Книга Спасая Амели - Кэти Гольке
Шрифт:
Интервал:
Закладка:
Фридрих ударил себя по ладони кулаком – так сильно он злился на этого жестокого, бесчувственного врача. В Институте Лия была не в силах говорить. Она вылетела из здания, Фридрих помчался за ней, еще не понимая, что же произошло. Он с ума сходил от беспокойства, но поспешил отвезти жену домой. А когда они приехали – тут она не выдержала. От ее рыданий внутри у Фридриха все переворачивалось.
Даже сейчас он сомневался, что она все ему рассказала.
Неделю спустя Фридриху дали увольнительную, но Лия осталась безучастной. Она сидела и смотрела в окно. Он помахал рукой у нее перед лицом, а она даже не заметила этого. Ему казалось, что, если бы она опять расплакалась, ей стало бы легче. Но слез не было. По крайней мере, Лия не плакала, когда он находился рядом. Фридрих молился, чтобы с бабушкой она вела себя иначе. С бабушкой Лия точно расслабится, и на душе у нее станет легче.
Военную часть Фридриха скоро отправляют на фронт. Он сказал командиру, что у него заболела жена, и умолял отпустить его повидать ее в последний раз. Когда речь шла о Лии, Фридрих забывал о гордости. Но его жена даже глазом не моргнула. Когда он целовал ее на прощанье, она прильнула к его груди, потом отстранилась, всей своей позой, опущенными плечами выражая смирение.
Фридрих вздохнул, положил брусок на верхнюю полку, прибрал на верстаке. Он всегда и везде наводил порядок. Однако порядок его уже не радовал.
Он как раз закрывал двери мастерской, когда заметил, что в скульптурной группе, изображавшей Рождество Христово, которая была выставлена в витрине мастерской, не хватало младенца Иисуса.
Это сделал Генрих Гельфман – все всякого сомнения.

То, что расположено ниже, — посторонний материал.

-- ==== Sys2Proof/Tests/Slice0.lean ====
section
/-! SUPPORT. Tests: what the checks of WellFormed refuse, and the worked examples of the spec. Each expected value is the
spec's own, or worked by hand from its rules; the docstring names the place. -/

namespace Sys2Proof.Tests

open Sys2Proof Sys2Proof.Machine

/-! ### WellFormed: one ill-formed term for each check, and terms at the edge that pass -/

theorem test_wf_post_key : (Instr.servicePost .all (postOf 65536 0 none)).wellFormed = false := by decide
theorem test_wf_post_sm : (Instr.servicePost .all (postOf 1 32768 none)).wellFormed = false := by decide
theorem test_wf_post_delay : (Instr.servicePost .all (postOf 1 0 (some (-32768)))).wellFormed = false := by decide
theorem test_wf_post_platform : (Instr.servicePost .all { postOf 1 0 none with platform := 256 }).wellFormed = false := by decide
theorem test_wf_post_class : (Instr.servicePost .all { postOf 1 0 none with opClass := 256 }).wellFormed = false := by decide
theorem test_wf_post_destination : (Instr.servicePost .all { postOf 1 0 none with destination := 65536 }).wellFormed = false := by
  decide
theorem test_wf_post_via_count :
    (Instr.servicePost .all { postOf 1 0 none with vias := List.replicate 120 0 }).wellFormed = false := by decide
theorem test_wf_post_via : (Instr.servicePost .all { postOf 1 0 none with vias := [65536] }).wellFormed = false := by decide
theorem test_wf_amend_key :
    (Instr.serviceAmend .all { key := 65536, delay := none, platform := none, cancelled := none, boarding := none }).wellFormed =
      false := by decide
theorem test_wf_amend_delay :
    (Instr.serviceAmend .all
      { key := 1, delay := some (some 32768), platform := none, cancelled := none, boarding := none }).wellFormed = false := by
  decide
theorem test_wf_amend_platform :
    (Instr.serviceAmend .all { key := 1, delay := none, platform := some 256, cancelled := none, boarding := none }).wellFormed =
      false := by decide
theorem test_wf_keys :
    (Instr.serviceWithdraw .all 65536).wellFormed = false ∧ (Instr.clearAttention .all 65536).wellFormed = false ∧
      (Instr.watchSet .all 65536).wellFormed = false ∧ (Instr.queryRecord 65536).wellFormed = false ∧
      (Instr.attentionExpiry 65536).wellFormed = false ∧ (Instr.retirement 65536).wellFormed = false := by decide
theorem test_wf_notice :
    (Instr.noticeSet .all { boards := 1#4, phrases := [65536] }).wellFormed = false ∧
      (Instr.noticeSet .all { boards := 1#4, phrases := List.replicate 125 0 }).wellFormed = false := by decide +kernel
theorem test_wf_cue_post :
    (Instr.cuePost .all (cuePostOf 256)).wellFormed = false ∧
      (Instr.cuePost .all { cuePostOf 1 with release := some 16777215 }).wellFormed = false ∧
      (Instr.cuePost .all { cuePostOf 1 with lifetime := 65536 }).wellFormed = false ∧
      (Instr.cuePost .all { cuePostOf 1 with codes := [65536] }).wellFormed = false ∧
      (Instr.cuePost .all { cuePostOf 1 with codes := List.replicate 122 0 }).wellFormed = false := by decide +kernel
theorem test_wf_override :
    (Instr.overrideSet .all { level2 with level := 256 }).wellFormed = false ∧
      (Instr.overrideSet .all { level2 with page := 256 }).wellFormed = false ∧
      (Instr.overrideSet .all { level2 with floor := 256 }).wellFormed = false ∧
      (Instr.overrideSet .all { level2 with template := some 255 }).wellFormed = false ∧
      (Instr.overrideClear .all 256).wellFormed = false := by decide
theorem test_wf_tables :
    (Instr.tableWrite .all 256 0 []).wellFormed = false ∧ (Instr.tableWrite .all 0 256 []).wellFormed = false ∧
      (Instr.tableWrite .all 0 0 (List.replicate 249 0#8)).wellFormed = false ∧
      (Instr.tableCommit .all 256 0).wellFormed = false ∧ (Instr.tableCommit .all 1 256).wellFormed = false := by decide +kernel
theorem test_wf_ids :
    (Instr.cueRelease 256).wellFormed = false ∧ (Instr.cueExpiry 256).wellFormed = false ∧
      (Instr.retryHoldExpiry 256).wellFormed = false ∧ (Instr.playLimitReached 256).wellFormed = false ∧
      (Instr.queryCues 256).wellFormed = false ∧ (Instr.pollTimerExpiry 8).wellFormed = false := by decide
/-- A kind the node knows is no unknown kind; 28h and 29h may be, for a query or a control of unknown kind (R170, R171). -/
theorem test_wf_unknown_kind :
    (Instr.unknownMessageKind .all 0x01).wellFormed = false ∧ (Instr.unknownMessageKind .all 256).wellFormed = false ∧
      (Instr.unknownMessageKind .all 0x28).wellFormed = true ∧ (Instr.unknownMessageKind .all 0x7F).wellFormed = true := by
  decide
theorem test_wf_edges :
    (Instr.servicePost .all (postOf 65535 (-32768) (some (-32767)))).wellFormed = true ∧
      (Instr.pollTimerExpiry 7).wellFormed = true ∧ (Instr.queryCues 255).wellFormed = true := by decide

/-- No row of the opcode table gives bits. -/
theorem test_no_word_decodes : decodeTableWord 16 0x1234 = none ∧ State.reset.withFetchWord 16 0x1234 = State.reset :=
  ⟨rfl, rfl⟩

/-! ### Departure arithmetic (2.8 to 2.10) -/

/-- 2.8: the service second at civil 23:47:20. -/
theorem test_civil_second : civilSecond 150 76640 = 85640 ∧ civilClock 150 76640 = ⟨2, 3, 4, 7, 2, 0⟩ := by decide

/-- 2.8: train A. -/
theorem test_train_a :
    expectedMinute trainA = 1289 ∧ sortKey trainA = 2745 ∧ remainingSeconds trainA 76640 = 700 ∧
      countdown trainA 76640 = 12 ∧ civilMinute 150 (expectedMinute trainA) = 23 * 60 + 59 := by decide

/-- 2.8: the EXPECT field of train A on board 0 as the minutes pass, and its retirement at 77400. -/
theorem test_train_a_passing :
    expectChoice board0 150 76740 trainA = .number 10 ∧ expectChoice board0 150 76741 trainA = .number 10 ∧
      expectChoice board0 150 77220 trainA = .phrase none ∧ expectChoice board0 150 76680 trainA = .time 1439 ∧
      retires 1 77399 trainA = false ∧ retires 1 77400 trainA = true := by decide

/-- 2.9: the same record on board 2. -/
theorem test_expect_on_two_boards :
    expectChoice board0 150 76640 trainA = .time 1439 ∧ expectChoice board2 150 76640 trainA = .number 12 ∧
      isDue wall 77219 trainA = false ∧ isDue wall 77220 trainA = true := by decide

/-- 2.8: the limit cases. -/
theorem test_limits :
    sortKey (postRecord (postOf 9001 (-1440) (some (-40))) (1#4, true)) = 1 ∧
      civilMinute 150 (-1455) = 135 ∧
      sortKey (postRecord (postOf 9002 2879 (some 999)) (1#4, true)) = 5334 ∧
      countdown (postRecord (postOf 9002 2879 (some 999)) (1#4, true)) 76640 = 2601 := by decide

/-- 2.10: the three records of the day turn. -/
def turning : State :=
  { running with
    time := { running.time with second := 86399, clock := civilClock 150 86399 }
    table :=
      [{ trainA with key := 77, sm := -5, delay := some 0 }, { trainA with key := 812, sm := 1430, delay := none },
        { trainA with key := 1507, sm := 1430, delay := some 30 }] }

/-- 2.10: the day turn removes record 77 and lowers the others; the clock shows 02:30:00. -/
theorem test_day_turn :
    (match exec .dayTurn turning with
      | .next t => decide (t.table.map (fun r => (r.key, r.sm)) = [(812, -10), (1507, -10)]) &&
          decide (t.time.second = 0 ∧ t.time.day = 813 ∧ t.time.clock = ⟨0, 2, 3, 0, 0, 0⟩)
      | _ => false) = true := by decide

/-! ### Records and selection (1.11, 1.12) -/

/-- 1.11: selection for platform 7 and class 3, and for platform 12 and class 1. -/
theorem test_selection :
    selectRecord wall.selection (some 7) 3 = (0b0101#4, true) ∧ selectRecord wall.selection (some 12) 1 = (0b0010#4, false) ∧
      selectRecord wall.selection none 3 = (0#4, false) := by decide

/-- An amend that carries a platform alone. -/
def platformAmend (key platform : Nat) : AmendBody :=
  { key := key, delay := none, platform := some platform, cancelled := none, boarding := none }

/-- 1.11 event 1 and 6.12: the platform change restarts attention, moves the record between boards and asks for the
CHANGE cue in two languages over zones 1 to 3. -/
theorem test_amend_platform :
    (match exec (.serviceAmend .all (platformAmend 4172 11)) listed with
      | .next t => (match t.findRecord 4172, t.findCue 0 with
        | some r, some c =>
          decide (r.platform = some 11 ∧ r.previous = some 7 ∧ r.attention = 120 ∧ r.boards = 0b0110#4 ∧ r.cueEnabled = true) &&
            decide (c.codes = [200, 120, 201, 611, 202, 607, 1224, 1144, 1225, 1635, 1226, 1631] ∧ c.zones = 0b1110#8 ∧
              c.priority = 5 ∧ c.release = 76640 ∧ c.expiry = 76760 ∧ c.state = .due ∧ c.source = .change)
        | _, _ => false)
      | _ => false) = true := by decide

/-- 1.11 event 4: the cue is asked for although the record's new boards allow none. -/
theorem test_amend_leaves_cue_boards :
    (match exec (.serviceAmend .all (platformAmend 3305 12)) listed with
      | .next t => (match t.findRecord 3305 with
        | some r => decide (r.boards = 0b0010#4 ∧ r.cueEnabled = false ∧ r.previous = some 3) && decide (t.cues.queue.length = 1)
        | none => false)
      | _ => false) = true := by decide

/-- 1.12 post A: the last record is evicted and the post becomes the last. -/
theorem test_post_evicts :
    (match exec (.servicePost .all (postOf 2222 2744 (some 10))) fullTable with
      | .next t => decide (t.table.length = 96 ∧ t.table.getLast?.map (fun r => r.key) = some 2222) &&
          t.node.reports.contains (.evicted 901)
      | _ => false) = true := by decide

/-- 1.12 post B: a later post is refused with FULL. -/
theorem test_post_full :
    (match exec (.servicePost .all (postOf 600 2755 (some 0))) fullTable with
      | .next t => decide (t.table = fullTable.table ∧ t.node.reports = [.full 600])
      | _ => false) = true := by decide

/-- R19: a withdrawal takes the record and its waiting cues. -/
theorem test_withdraw :
    (match exec (.serviceWithdraw .position 3305) dueCue with
      | .next t => decide (t.table = [trainA] ∧ t.cues.queue = [] ∧
          t.node.reports = [.cueDropped (some 57) .cancel 3305 (some 8) .withdrawn])
      | _ => false) = true := by decide

/-! ### Rules (3.7) -/

/-- 3.7: the match set and notice of train A at the events of the example. -/
theorem test_rule_events :
    (decideRules wall 76640 trainA).matchSet = 0b01000#32 ∧ (decideRules wall 76640 trainA).notice = some 415 ∧
      (decideRules wall 76900 { trainA with boarding := true }).matchSet = 0b01100#32 ∧
      (decideRules wall 77040 { trainA with boarding := true }).matchSet = 0b01110#32 ∧
      (decideRules wall 77100 { trainA with boarding := true, delay := some 35 }).matchSet = 0b01101#32 ∧
      (decideRules wall 77100 { trainA with boarding := true, delay := some 35 }).notice = some 410 ∧
      (decideRules wall 77220 { trainA with boarding := true }).matchSet = 0b11110#32 := by decide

За минувший месяц этот шестилетний сорванец дважды утаскивал фигурку. Фридрих нахмурился. Дверь в мастерскую всегда заперта. Как мальчишка мог войти? Мужчина осмотрел дверь. Никаких следов проникновения. «Что движет этим ребенком? Он наверняка знает, что если не я, то родители и священник обязательно накажут его за воровство!»
Будь у Фридриха время, он бы вырезал младенца Иисуса мальчишке на память, но пропавшая фигурка была слишком ценной, чтобы смириться с кражей, к тому же она являлась частью композиции – композиции, которую он вырезал, когда они с Лией больше чем когда-либо надеялись на чудо.
Но даже несмотря на это у Фридриха не хватило духу заглянуть к Генриху домой. Мужчина написал Лии записку с просьбой при случае уладить этот вопрос с ребенком или его родителями. Возможно, у нее появится занятие. Если же нет – в конце концов, это просто дерево.
* * *
Хильда Брайшнер, бабушка Лии, которая с самого рождения внучки прогоняла поцелуями все ее обиды и печали, в этой беде помочь не могла. Лия ничего ей не рассказывала, пока часть Фридриха не перебросили на новое место дислокации.
– А ты сказала этому врачу, что твою мать изнасиловали? Что она не виновата в том, что забеременела?
– Он сам все прекрасно знает! – Лия рыдала в объятьях пожилой женщины. – Он ответил, что, наверное, она своим видом провоцировала мужчин. Наверняка она сама этого захотела.
– Неправда!
Бабушку трясло от негодования. Но эмоциями делу не поможешь, да и дочь ее давным-давно умерла и постоять за себя не сможет.
– Он сказал, что стерилизация – процесс необратимый. Что он, даже если бы захотел, ничего не смог бы сделать. Сказал, что с такой родословной нам никогда не позволят усыновить ребенка, не разрешат опекать ни одного малыша. И добавил, что мне, как и моей матери, доверять нельзя.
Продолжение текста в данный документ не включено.